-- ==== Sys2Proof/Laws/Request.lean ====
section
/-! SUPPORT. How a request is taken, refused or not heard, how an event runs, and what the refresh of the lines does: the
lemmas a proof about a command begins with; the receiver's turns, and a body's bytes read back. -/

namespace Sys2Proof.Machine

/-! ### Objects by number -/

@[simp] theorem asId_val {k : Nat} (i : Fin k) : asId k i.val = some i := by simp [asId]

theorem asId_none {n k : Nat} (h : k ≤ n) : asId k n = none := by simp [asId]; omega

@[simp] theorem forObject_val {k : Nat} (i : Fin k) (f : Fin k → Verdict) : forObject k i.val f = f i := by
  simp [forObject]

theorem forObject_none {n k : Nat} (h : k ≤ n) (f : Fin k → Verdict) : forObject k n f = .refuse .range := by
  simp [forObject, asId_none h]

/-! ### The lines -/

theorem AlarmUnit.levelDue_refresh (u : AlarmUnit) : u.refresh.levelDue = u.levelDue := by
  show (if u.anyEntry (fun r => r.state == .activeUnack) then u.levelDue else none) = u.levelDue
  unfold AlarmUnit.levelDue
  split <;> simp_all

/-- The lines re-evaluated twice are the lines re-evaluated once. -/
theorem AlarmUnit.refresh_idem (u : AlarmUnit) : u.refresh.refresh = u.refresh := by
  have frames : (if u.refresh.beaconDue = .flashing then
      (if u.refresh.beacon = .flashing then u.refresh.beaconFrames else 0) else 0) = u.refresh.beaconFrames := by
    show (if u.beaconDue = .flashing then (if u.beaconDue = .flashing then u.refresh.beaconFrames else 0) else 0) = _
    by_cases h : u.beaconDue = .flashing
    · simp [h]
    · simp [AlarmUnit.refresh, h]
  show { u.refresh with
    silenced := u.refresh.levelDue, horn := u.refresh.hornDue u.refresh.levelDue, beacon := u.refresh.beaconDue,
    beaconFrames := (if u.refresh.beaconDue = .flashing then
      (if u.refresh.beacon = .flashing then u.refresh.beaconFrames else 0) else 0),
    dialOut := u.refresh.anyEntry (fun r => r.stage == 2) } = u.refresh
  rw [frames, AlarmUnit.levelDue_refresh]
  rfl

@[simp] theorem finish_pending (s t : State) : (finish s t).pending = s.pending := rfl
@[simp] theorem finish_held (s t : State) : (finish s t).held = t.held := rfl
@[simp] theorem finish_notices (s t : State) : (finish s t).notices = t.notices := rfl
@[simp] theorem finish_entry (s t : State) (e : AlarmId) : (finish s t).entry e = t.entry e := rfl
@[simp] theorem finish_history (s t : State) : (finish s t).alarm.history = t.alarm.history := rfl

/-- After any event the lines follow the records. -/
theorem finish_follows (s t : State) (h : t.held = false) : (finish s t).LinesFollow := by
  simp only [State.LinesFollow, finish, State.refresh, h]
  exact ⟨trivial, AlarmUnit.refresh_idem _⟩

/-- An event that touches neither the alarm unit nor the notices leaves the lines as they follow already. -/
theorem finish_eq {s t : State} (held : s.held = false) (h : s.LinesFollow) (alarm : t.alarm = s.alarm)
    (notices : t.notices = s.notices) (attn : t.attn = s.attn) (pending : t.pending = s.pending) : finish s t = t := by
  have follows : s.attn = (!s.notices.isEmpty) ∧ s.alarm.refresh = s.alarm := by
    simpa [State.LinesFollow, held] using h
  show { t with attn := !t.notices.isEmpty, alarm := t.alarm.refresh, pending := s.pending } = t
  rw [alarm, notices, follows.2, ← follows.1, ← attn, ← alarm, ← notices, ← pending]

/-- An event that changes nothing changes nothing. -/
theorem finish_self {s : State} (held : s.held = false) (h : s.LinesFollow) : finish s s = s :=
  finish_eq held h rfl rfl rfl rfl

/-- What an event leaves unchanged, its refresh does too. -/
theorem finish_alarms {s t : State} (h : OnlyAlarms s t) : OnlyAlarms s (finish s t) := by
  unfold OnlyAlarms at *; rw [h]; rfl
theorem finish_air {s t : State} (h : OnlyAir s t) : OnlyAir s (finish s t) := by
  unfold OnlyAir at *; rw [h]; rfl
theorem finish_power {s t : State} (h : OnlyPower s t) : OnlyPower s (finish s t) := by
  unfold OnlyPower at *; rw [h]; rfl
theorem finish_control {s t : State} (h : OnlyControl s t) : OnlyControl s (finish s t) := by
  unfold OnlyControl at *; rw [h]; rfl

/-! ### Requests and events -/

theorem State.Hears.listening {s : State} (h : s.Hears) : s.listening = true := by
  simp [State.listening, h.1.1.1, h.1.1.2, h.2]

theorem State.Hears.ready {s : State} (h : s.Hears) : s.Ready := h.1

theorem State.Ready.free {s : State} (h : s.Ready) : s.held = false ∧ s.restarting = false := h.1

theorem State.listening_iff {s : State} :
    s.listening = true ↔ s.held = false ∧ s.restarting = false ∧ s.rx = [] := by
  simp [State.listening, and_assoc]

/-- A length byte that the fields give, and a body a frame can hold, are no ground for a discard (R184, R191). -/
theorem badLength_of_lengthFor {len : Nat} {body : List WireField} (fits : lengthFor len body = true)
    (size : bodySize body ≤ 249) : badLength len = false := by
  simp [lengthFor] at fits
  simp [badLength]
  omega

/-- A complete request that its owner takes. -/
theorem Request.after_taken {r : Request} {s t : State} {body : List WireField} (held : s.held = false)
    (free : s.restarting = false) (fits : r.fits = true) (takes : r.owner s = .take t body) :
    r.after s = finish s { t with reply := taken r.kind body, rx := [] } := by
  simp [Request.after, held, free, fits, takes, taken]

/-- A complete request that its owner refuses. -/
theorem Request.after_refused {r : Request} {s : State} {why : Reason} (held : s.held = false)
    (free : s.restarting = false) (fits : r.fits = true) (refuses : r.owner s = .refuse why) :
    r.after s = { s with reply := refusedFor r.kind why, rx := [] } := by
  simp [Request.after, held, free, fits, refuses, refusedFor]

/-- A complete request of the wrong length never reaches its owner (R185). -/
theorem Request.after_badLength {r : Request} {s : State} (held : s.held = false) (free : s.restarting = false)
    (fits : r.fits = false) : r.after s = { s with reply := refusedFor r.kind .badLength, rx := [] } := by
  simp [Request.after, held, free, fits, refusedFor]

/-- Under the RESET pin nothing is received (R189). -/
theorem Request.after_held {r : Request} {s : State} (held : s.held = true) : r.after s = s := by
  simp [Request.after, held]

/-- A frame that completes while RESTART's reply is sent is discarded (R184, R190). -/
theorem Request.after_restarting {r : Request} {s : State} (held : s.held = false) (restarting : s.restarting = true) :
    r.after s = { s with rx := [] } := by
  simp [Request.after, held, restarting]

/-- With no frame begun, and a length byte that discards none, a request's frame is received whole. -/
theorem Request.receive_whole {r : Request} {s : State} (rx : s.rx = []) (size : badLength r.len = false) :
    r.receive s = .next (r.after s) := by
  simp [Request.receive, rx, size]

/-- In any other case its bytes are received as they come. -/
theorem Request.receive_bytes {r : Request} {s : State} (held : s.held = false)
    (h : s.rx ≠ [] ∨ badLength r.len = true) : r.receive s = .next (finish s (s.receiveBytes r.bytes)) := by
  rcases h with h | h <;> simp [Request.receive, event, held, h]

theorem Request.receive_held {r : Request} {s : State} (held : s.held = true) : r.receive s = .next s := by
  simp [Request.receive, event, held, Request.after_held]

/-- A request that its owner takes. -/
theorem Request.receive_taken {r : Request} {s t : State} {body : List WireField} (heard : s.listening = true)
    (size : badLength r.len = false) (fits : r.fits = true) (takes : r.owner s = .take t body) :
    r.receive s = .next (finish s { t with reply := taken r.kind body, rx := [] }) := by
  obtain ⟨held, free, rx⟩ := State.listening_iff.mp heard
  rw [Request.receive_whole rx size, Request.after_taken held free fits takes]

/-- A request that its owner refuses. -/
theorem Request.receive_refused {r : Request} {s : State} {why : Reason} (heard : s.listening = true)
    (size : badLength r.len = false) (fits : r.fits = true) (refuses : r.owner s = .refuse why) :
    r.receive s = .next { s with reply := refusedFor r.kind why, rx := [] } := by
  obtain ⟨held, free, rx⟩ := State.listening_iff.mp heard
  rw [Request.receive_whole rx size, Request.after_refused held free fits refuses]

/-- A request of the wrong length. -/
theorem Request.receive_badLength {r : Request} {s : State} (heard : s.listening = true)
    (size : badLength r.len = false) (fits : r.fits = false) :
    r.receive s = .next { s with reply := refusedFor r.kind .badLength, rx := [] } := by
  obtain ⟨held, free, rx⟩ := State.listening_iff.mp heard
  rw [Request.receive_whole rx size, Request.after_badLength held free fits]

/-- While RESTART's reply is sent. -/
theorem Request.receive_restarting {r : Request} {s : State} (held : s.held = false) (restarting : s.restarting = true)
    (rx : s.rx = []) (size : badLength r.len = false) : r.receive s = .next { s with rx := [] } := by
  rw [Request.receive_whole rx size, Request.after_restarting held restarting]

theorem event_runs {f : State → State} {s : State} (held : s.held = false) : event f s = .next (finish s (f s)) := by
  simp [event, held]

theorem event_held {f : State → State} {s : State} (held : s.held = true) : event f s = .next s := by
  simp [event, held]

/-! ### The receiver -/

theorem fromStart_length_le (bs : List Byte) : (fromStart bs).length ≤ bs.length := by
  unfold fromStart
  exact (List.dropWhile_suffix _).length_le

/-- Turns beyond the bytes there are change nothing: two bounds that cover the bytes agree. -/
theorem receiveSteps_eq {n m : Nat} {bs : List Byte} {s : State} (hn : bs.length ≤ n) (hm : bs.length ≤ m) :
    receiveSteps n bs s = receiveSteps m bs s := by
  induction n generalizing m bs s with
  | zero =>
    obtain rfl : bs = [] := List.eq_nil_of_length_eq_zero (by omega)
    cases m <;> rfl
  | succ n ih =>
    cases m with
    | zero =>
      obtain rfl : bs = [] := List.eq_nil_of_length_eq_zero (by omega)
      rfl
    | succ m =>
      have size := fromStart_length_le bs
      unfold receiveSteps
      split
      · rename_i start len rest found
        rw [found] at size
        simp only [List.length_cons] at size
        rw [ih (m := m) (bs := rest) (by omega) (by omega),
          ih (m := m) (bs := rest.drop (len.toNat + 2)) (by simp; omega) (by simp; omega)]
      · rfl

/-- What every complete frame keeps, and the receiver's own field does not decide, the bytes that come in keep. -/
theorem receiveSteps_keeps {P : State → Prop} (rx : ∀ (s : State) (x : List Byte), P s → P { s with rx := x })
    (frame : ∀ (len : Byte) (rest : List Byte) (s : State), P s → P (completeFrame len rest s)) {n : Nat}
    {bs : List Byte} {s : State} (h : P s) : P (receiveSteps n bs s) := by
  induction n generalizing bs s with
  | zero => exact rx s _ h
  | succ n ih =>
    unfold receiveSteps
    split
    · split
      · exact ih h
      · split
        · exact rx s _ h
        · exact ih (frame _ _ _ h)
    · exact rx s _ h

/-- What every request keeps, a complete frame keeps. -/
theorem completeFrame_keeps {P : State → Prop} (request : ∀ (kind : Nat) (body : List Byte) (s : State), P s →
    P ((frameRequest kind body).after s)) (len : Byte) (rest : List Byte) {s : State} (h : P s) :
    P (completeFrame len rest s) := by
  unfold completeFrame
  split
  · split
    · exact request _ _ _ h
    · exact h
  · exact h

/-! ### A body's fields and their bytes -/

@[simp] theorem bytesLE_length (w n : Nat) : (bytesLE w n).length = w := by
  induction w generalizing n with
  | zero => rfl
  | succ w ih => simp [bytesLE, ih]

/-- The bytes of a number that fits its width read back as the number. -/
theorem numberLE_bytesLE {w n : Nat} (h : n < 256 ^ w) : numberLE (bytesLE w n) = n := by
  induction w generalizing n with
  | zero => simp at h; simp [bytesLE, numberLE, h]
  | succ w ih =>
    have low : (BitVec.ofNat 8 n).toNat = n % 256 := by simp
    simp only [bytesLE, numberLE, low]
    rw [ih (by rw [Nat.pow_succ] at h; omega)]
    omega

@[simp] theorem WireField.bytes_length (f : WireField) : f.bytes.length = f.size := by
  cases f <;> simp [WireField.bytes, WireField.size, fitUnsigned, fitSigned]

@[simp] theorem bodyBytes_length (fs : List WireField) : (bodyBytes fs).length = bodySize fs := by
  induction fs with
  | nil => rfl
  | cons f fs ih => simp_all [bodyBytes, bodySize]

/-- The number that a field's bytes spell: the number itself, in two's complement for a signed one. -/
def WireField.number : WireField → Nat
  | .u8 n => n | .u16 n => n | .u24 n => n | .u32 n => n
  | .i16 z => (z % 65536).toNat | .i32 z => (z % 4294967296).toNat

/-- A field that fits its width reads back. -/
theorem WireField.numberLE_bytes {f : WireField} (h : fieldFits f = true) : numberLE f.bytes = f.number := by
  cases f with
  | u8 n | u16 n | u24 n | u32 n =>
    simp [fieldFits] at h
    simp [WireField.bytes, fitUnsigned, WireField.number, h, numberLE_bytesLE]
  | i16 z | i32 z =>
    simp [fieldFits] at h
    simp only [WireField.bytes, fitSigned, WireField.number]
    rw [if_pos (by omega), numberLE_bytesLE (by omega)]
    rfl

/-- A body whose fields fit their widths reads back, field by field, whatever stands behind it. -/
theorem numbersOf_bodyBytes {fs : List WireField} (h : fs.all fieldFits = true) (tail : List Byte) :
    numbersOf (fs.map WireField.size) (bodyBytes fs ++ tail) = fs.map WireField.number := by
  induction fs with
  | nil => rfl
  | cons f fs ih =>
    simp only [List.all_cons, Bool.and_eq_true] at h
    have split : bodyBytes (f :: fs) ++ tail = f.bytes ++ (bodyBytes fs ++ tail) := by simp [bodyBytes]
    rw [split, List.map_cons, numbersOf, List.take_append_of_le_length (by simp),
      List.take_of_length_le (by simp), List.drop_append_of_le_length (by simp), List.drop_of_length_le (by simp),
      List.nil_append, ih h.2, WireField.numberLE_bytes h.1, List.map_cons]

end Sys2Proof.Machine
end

------------------------------------------------------------------------

**Task details**
Give again, word for word, every line of the listing above from the one with "received whole. -/" to the one with "is sent. -/", both inclusive, and nothing beyond them.

**Exercise result**
/-- With no frame begun, and a length byte that discards none, a request's frame is received whole. -/
theorem Request.receive_whole {r : Request} {s : State} (rx : s.rx = []) (size : badLength r.len = false) :
    r.receive s = .next (r.after s) := by
  simp [Request.receive, rx, size]

/-- In any other case its bytes are received as they come. -/
theorem Request.receive_bytes {r : Request} {s : State} (held : s.held = false)
    (h : s.rx ≠ [] ∨ badLength r.len = true) : r.receive s = .next (finish s (s.receiveBytes r.bytes)) := by
  rcases h with h | h <;> simp [Request.receive, event, held, h]

theorem Request.receive_held {r : Request} {s : State} (held : s.held = true) : r.receive s = .next s := by
  simp [Request.receive, event, held, Request.after_held]

/-- A request that its owner takes. -/
theorem Request.receive_taken {r : Request} {s t : State} {body : List WireField} (heard : s.listening = true)
    (size : badLength r.len = false) (fits : r.fits = true) (takes : r.owner s = .take t body) :
    r.receive s = .next (finish s { t with reply := taken r.kind body, rx := [] }) := by
  obtain ⟨held, free, rx⟩ := State.listening_iff.mp heard
  rw [Request.receive_whole rx size, Request.after_taken held free fits takes]

/-- A request that its owner refuses. -/
theorem Request.receive_refused {r : Request} {s : State} {why : Reason} (heard : s.listening = true)
    (size : badLength r.len = false) (fits : r.fits = true) (refuses : r.owner s = .refuse why) :
    r.receive s = .next { s with reply := refusedFor r.kind why, rx := [] } := by
  obtain ⟨held, free, rx⟩ := State.listening_iff.mp heard
  rw [Request.receive_whole rx size, Request.after_refused held free fits refuses]

/-- A request of the wrong length. -/
theorem Request.receive_badLength {r : Request} {s : State} (heard : s.listening = true)
    (size : badLength r.len = false) (fits : r.fits = false) :
    r.receive s = .next { s with reply := refusedFor r.kind .badLength, rx := [] } := by
  obtain ⟨held, free, rx⟩ := State.listening_iff.mp heard
  rw [Request.receive_whole rx size, Request.after_badLength held free fits]

/-- While RESTART's reply is sent. -/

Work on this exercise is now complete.